* [WHAT THIS TASK INVOLVES]
Provide again, from the entries below, every line from the one containing "s.ptb with view := .listen" through the one containing "s.acc with view := .joined", exactly as written, and no other line.

* [Dataset entries]
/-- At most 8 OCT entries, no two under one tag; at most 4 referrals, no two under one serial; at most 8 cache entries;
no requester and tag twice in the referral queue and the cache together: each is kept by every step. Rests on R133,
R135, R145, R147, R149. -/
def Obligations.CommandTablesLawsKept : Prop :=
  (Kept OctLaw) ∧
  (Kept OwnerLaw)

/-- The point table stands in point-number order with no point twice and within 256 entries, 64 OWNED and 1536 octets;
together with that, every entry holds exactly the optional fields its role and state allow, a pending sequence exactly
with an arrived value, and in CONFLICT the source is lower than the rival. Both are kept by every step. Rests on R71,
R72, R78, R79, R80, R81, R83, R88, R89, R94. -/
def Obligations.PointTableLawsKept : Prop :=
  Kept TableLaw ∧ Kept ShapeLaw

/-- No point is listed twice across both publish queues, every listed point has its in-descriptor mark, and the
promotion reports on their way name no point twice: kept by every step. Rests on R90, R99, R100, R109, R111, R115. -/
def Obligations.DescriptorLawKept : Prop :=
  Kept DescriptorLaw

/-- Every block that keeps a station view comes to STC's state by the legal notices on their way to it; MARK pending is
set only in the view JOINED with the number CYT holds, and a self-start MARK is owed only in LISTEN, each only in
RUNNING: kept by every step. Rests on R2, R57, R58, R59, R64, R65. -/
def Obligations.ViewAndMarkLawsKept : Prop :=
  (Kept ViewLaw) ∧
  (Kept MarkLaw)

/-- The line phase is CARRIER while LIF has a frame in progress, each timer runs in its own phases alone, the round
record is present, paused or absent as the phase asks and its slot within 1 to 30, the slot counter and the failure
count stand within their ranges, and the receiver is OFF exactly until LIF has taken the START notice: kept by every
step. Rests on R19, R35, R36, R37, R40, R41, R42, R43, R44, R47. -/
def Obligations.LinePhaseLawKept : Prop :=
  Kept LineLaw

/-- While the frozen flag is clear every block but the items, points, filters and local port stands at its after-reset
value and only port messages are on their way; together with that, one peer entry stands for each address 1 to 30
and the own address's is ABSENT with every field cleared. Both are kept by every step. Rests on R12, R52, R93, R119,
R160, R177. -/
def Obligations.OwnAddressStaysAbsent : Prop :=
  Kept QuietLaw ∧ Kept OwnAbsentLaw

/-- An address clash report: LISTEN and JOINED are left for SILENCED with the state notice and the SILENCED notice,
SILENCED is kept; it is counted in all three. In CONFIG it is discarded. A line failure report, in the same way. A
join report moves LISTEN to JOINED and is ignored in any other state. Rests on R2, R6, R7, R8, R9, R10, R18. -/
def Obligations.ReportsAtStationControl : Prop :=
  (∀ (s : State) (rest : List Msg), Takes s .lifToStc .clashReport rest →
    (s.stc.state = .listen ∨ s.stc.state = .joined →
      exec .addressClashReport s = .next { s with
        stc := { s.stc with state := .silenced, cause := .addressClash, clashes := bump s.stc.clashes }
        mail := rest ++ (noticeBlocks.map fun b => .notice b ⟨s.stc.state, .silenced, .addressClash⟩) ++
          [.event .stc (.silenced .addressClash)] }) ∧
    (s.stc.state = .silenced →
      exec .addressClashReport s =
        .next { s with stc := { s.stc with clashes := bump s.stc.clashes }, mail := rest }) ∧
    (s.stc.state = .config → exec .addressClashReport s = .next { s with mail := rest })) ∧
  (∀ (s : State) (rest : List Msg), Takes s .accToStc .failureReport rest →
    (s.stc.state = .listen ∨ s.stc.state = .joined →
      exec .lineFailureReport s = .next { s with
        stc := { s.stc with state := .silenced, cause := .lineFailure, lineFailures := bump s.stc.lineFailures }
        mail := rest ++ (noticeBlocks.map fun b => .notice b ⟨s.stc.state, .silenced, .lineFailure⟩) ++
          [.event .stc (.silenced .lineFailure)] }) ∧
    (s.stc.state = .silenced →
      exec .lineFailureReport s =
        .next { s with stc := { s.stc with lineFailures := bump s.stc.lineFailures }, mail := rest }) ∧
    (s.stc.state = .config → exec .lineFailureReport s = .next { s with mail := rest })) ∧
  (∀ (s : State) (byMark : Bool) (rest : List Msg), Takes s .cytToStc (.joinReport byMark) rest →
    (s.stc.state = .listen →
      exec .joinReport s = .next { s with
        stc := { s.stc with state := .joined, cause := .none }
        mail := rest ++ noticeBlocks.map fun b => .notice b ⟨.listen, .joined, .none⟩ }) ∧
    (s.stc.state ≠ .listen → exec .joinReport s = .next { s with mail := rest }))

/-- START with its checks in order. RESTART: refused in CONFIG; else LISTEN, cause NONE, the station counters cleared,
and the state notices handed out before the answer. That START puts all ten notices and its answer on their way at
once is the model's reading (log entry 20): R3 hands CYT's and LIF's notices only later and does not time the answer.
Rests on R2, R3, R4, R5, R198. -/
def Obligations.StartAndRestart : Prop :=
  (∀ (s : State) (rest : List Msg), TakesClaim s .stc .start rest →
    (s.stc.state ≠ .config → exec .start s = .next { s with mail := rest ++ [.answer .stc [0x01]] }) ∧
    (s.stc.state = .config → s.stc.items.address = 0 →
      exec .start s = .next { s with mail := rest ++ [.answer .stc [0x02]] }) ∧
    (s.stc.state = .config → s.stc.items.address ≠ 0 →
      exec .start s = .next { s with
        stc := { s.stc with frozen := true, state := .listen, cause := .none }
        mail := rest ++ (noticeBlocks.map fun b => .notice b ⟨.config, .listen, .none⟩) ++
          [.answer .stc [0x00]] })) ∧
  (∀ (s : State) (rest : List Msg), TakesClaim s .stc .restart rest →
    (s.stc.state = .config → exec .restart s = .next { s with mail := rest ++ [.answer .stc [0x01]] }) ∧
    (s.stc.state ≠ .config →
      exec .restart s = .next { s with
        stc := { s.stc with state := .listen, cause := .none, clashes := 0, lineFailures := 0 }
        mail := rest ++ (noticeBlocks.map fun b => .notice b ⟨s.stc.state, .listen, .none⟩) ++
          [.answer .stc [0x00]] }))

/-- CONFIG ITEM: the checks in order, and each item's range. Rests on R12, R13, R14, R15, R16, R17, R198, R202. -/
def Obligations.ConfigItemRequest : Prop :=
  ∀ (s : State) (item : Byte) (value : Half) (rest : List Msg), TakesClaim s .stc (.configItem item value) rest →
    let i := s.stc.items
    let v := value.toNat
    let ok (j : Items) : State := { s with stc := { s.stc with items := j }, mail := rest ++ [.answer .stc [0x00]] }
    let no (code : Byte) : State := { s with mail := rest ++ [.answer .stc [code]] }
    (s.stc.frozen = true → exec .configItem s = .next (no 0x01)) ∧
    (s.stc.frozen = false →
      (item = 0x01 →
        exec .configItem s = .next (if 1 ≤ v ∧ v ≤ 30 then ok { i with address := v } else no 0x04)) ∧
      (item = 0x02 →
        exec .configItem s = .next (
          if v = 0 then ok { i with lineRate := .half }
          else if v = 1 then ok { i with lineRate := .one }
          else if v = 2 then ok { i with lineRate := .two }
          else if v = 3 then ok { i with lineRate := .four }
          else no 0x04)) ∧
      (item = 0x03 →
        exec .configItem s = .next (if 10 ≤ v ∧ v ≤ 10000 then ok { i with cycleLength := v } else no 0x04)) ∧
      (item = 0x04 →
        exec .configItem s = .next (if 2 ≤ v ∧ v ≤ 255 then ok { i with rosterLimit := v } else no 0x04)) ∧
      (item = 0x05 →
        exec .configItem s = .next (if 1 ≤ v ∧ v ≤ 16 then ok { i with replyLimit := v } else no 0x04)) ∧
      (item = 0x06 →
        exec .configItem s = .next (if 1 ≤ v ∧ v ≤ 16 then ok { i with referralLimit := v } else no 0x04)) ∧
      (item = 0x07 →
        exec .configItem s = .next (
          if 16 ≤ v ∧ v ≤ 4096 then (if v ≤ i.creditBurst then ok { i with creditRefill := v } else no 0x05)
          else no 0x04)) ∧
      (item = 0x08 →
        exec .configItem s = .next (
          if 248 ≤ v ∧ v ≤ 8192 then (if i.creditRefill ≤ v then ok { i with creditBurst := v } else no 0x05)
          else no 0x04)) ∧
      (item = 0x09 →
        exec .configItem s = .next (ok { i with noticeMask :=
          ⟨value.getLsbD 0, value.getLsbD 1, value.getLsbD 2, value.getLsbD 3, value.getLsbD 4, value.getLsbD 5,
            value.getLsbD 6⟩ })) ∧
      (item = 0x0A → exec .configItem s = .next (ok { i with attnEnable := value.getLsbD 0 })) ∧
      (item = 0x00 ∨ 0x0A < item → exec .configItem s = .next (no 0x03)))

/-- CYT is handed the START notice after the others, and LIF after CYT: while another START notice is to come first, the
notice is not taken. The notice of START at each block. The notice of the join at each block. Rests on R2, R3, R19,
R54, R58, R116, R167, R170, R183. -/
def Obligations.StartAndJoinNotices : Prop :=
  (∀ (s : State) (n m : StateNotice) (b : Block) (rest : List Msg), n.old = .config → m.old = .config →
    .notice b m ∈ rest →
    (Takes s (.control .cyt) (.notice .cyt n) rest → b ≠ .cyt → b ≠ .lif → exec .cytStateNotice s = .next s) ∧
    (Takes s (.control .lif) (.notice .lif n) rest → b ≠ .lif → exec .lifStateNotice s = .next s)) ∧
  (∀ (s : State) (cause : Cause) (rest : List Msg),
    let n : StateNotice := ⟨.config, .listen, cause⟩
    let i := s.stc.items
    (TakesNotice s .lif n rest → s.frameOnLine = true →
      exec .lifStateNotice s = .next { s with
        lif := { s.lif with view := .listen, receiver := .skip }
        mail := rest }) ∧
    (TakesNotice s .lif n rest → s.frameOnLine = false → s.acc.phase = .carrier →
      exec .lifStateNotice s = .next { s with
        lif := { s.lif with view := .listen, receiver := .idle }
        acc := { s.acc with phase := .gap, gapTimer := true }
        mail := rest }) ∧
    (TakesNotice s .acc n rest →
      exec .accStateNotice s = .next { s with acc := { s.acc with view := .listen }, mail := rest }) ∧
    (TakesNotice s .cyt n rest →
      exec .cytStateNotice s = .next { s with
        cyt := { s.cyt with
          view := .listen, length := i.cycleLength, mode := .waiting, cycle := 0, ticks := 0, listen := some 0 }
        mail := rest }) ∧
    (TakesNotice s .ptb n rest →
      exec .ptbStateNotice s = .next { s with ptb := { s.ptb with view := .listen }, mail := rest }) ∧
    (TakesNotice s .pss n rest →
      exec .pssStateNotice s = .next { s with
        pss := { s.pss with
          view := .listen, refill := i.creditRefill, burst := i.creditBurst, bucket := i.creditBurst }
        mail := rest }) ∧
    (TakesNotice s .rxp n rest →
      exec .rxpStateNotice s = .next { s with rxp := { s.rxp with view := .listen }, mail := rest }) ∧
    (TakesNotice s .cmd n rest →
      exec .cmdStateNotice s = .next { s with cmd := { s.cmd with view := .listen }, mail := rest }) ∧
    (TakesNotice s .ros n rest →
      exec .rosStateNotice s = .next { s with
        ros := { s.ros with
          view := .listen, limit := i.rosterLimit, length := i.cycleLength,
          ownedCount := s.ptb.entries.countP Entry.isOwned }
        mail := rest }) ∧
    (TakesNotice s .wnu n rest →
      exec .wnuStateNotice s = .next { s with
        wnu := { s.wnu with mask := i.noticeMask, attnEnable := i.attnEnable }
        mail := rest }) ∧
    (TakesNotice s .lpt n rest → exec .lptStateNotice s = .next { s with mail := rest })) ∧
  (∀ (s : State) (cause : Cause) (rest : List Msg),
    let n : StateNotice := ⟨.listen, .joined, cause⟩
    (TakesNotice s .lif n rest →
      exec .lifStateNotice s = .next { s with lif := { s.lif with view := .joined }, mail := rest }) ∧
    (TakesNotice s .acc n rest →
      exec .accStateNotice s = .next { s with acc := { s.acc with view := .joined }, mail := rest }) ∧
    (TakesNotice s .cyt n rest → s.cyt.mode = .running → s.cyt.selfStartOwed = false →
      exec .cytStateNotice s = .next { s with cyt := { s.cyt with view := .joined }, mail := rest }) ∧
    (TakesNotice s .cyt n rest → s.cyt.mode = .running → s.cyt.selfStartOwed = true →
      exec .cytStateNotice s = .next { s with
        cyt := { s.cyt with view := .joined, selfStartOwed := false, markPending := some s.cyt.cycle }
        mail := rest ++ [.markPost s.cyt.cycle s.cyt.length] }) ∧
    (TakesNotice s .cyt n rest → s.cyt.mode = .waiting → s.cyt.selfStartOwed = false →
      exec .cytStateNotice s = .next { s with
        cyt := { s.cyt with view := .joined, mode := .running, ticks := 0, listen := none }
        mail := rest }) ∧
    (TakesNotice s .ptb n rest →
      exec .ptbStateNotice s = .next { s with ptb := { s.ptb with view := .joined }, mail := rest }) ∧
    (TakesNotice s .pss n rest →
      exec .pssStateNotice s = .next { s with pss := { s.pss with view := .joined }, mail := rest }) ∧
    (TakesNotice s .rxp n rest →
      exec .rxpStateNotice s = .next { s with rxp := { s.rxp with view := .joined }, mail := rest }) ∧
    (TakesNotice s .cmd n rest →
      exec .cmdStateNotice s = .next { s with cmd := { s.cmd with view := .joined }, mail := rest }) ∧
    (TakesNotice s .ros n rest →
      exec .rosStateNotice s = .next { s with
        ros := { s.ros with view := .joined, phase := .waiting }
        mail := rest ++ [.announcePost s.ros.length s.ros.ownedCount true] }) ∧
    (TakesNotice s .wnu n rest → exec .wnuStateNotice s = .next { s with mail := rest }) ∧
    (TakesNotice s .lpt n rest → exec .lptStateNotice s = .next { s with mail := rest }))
* * *
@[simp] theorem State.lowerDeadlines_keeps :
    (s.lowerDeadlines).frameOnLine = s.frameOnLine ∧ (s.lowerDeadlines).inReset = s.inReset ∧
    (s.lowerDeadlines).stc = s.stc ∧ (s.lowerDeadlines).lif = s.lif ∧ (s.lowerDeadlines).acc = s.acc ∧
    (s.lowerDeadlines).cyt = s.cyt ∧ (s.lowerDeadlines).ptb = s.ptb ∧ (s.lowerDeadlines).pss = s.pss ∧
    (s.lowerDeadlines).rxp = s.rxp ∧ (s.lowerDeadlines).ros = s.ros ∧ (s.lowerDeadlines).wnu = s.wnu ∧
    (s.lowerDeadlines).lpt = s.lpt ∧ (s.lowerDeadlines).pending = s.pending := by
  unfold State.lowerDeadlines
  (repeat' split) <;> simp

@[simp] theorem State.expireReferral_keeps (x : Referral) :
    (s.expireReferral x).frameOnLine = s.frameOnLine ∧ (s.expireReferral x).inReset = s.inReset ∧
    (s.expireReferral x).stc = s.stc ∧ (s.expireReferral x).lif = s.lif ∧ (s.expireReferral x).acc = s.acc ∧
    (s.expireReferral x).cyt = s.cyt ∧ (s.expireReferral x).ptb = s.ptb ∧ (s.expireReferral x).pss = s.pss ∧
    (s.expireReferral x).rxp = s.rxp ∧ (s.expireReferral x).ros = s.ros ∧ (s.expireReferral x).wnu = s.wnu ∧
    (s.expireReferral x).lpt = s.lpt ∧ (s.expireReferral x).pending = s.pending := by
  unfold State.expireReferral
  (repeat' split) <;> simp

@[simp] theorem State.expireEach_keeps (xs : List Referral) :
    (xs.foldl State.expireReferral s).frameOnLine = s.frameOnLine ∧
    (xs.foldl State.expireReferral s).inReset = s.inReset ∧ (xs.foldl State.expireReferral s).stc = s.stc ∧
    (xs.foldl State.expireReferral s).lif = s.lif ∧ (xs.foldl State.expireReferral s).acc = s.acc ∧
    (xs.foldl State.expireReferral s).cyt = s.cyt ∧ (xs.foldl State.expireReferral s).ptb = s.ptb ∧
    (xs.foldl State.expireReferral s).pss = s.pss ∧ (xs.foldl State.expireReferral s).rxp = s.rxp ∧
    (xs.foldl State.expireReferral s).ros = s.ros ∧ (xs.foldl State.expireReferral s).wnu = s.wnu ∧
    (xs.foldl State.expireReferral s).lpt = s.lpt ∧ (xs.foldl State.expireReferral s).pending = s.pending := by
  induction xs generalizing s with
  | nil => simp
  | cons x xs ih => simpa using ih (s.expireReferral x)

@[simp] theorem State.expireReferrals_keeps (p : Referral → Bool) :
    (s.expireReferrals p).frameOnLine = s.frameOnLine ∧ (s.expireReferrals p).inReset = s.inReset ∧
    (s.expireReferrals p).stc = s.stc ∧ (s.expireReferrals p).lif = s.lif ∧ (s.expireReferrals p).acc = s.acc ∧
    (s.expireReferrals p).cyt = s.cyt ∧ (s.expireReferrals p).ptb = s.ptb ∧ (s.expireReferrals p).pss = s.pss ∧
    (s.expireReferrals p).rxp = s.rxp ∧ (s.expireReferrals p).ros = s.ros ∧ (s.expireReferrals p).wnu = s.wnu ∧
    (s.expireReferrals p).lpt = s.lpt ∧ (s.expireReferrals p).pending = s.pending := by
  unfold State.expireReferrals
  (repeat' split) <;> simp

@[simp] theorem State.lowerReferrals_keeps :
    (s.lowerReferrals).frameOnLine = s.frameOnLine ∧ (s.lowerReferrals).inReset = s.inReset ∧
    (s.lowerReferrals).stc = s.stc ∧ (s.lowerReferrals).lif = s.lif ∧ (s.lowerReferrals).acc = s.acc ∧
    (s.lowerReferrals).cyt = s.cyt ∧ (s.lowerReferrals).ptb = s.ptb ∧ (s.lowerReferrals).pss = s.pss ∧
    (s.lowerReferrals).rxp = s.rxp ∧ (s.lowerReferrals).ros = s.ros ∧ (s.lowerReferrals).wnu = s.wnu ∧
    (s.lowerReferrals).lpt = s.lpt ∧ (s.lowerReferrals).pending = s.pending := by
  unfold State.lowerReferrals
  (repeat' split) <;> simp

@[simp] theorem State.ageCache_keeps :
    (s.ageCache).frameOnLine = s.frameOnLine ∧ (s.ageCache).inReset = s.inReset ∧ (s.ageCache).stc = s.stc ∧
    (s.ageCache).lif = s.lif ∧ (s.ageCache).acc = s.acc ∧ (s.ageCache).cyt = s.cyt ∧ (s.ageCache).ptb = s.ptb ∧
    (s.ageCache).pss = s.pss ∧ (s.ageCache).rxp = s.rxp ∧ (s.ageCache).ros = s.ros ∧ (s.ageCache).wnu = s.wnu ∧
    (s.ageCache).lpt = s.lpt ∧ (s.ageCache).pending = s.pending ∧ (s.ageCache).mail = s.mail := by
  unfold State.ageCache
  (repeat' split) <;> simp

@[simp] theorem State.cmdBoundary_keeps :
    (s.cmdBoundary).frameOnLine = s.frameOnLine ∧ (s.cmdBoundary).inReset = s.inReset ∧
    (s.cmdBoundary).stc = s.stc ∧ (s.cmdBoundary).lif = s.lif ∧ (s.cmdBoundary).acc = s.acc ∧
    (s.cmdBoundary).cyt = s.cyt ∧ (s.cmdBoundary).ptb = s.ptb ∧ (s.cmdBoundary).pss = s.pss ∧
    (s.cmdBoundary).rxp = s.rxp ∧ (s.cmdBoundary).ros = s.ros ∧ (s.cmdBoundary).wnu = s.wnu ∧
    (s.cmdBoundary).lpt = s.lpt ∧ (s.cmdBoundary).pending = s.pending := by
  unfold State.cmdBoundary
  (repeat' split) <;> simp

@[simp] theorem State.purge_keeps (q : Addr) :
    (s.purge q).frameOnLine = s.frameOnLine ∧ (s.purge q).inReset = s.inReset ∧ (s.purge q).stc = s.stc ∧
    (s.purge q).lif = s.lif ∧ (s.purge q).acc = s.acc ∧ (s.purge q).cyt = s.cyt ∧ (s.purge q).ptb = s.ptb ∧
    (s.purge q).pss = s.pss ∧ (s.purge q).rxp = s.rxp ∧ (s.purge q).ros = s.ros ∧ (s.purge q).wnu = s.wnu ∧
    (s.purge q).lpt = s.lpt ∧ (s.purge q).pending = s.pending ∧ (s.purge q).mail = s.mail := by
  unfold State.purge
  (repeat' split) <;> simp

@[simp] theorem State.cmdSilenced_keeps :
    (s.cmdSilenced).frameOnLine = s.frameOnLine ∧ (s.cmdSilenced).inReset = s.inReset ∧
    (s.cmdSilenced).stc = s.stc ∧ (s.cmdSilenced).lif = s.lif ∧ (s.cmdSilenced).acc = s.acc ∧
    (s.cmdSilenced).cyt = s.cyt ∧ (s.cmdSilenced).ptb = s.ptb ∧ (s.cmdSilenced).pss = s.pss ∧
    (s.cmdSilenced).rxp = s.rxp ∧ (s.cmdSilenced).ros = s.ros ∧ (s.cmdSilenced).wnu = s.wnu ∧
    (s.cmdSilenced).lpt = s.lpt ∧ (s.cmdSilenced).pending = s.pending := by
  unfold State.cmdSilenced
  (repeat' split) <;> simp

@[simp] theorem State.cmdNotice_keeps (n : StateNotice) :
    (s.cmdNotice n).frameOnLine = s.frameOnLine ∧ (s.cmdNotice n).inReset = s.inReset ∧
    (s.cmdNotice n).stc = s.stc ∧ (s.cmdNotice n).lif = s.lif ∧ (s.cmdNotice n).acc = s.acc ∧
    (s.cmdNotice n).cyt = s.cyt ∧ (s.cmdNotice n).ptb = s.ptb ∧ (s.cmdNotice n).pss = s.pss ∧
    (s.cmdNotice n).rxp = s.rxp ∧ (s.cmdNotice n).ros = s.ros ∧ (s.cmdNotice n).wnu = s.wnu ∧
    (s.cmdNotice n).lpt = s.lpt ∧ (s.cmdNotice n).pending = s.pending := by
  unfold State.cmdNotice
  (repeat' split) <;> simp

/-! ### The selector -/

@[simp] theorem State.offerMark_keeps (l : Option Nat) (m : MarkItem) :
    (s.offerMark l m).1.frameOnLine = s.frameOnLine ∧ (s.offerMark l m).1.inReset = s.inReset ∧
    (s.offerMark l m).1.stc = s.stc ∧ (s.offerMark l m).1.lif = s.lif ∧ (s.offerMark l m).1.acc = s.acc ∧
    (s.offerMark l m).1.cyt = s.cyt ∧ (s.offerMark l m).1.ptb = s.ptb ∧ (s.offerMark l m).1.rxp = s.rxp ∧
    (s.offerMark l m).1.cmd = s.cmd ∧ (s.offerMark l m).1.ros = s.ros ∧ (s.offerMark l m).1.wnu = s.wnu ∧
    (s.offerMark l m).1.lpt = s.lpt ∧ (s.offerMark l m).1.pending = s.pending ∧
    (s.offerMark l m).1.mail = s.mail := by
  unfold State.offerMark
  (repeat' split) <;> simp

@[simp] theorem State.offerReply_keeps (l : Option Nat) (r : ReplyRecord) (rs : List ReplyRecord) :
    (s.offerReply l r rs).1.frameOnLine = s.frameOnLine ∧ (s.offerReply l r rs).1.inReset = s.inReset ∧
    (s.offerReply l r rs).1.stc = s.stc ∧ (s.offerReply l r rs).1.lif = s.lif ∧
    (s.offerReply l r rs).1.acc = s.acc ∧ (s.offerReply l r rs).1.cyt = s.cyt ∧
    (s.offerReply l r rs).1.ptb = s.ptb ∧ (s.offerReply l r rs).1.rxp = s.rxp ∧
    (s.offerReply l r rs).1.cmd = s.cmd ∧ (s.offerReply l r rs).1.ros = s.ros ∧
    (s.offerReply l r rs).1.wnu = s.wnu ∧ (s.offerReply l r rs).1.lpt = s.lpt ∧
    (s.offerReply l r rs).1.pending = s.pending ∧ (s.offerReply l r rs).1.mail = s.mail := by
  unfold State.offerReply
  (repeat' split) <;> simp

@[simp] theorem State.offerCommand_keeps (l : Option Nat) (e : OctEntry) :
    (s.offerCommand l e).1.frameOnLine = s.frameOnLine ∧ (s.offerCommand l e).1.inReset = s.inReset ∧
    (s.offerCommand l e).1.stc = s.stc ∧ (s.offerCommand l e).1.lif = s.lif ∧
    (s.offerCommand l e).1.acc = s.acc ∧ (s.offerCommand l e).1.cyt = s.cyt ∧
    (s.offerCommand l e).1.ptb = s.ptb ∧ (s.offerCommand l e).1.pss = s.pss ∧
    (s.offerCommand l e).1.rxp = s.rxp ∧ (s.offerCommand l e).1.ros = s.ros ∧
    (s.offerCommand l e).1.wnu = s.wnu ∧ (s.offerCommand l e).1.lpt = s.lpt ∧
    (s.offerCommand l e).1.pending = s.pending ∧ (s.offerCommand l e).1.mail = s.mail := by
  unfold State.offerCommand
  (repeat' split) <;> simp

* [WRITTEN ANSWER]
      exec .ptbStateNotice s = .next { s with ptb := { s.ptb with view := .listen }, mail := rest }) ∧
    (TakesNotice s .pss n rest →
      exec .pssStateNotice s = .next { s with
        pss := { s.pss with
          view := .listen, refill := i.creditRefill, burst := i.creditBurst, bucket := i.creditBurst }
        mail := rest }) ∧
    (TakesNotice s .rxp n rest →
      exec .rxpStateNotice s = .next { s with rxp := { s.rxp with view := .listen }, mail := rest }) ∧
    (TakesNotice s .cmd n rest →
      exec .cmdStateNotice s = .next { s with cmd := { s.cmd with view := .listen }, mail := rest }) ∧
    (TakesNotice s .ros n rest →
      exec .rosStateNotice s = .next { s with
        ros := { s.ros with
          view := .listen, limit := i.rosterLimit, length := i.cycleLength,
          ownedCount := s.ptb.entries.countP Entry.isOwned }
        mail := rest }) ∧
    (TakesNotice s .wnu n rest →
      exec .wnuStateNotice s = .next { s with
        wnu := { s.wnu with mask := i.noticeMask, attnEnable := i.attnEnable }
        mail := rest }) ∧
    (TakesNotice s .lpt n rest → exec .lptStateNotice s = .next { s with mail := rest })) ∧
  (∀ (s : State) (cause : Cause) (rest : List Msg),
    let n : StateNotice := ⟨.listen, .joined, cause⟩
    (TakesNotice s .lif n rest →
      exec .lifStateNotice s = .next { s with lif := { s.lif with view := .joined }, mail := rest }) ∧
    (TakesNotice s .acc n rest →
      exec .accStateNotice s = .next { s with acc := { s.acc with view := .joined }, mail := rest }) ∧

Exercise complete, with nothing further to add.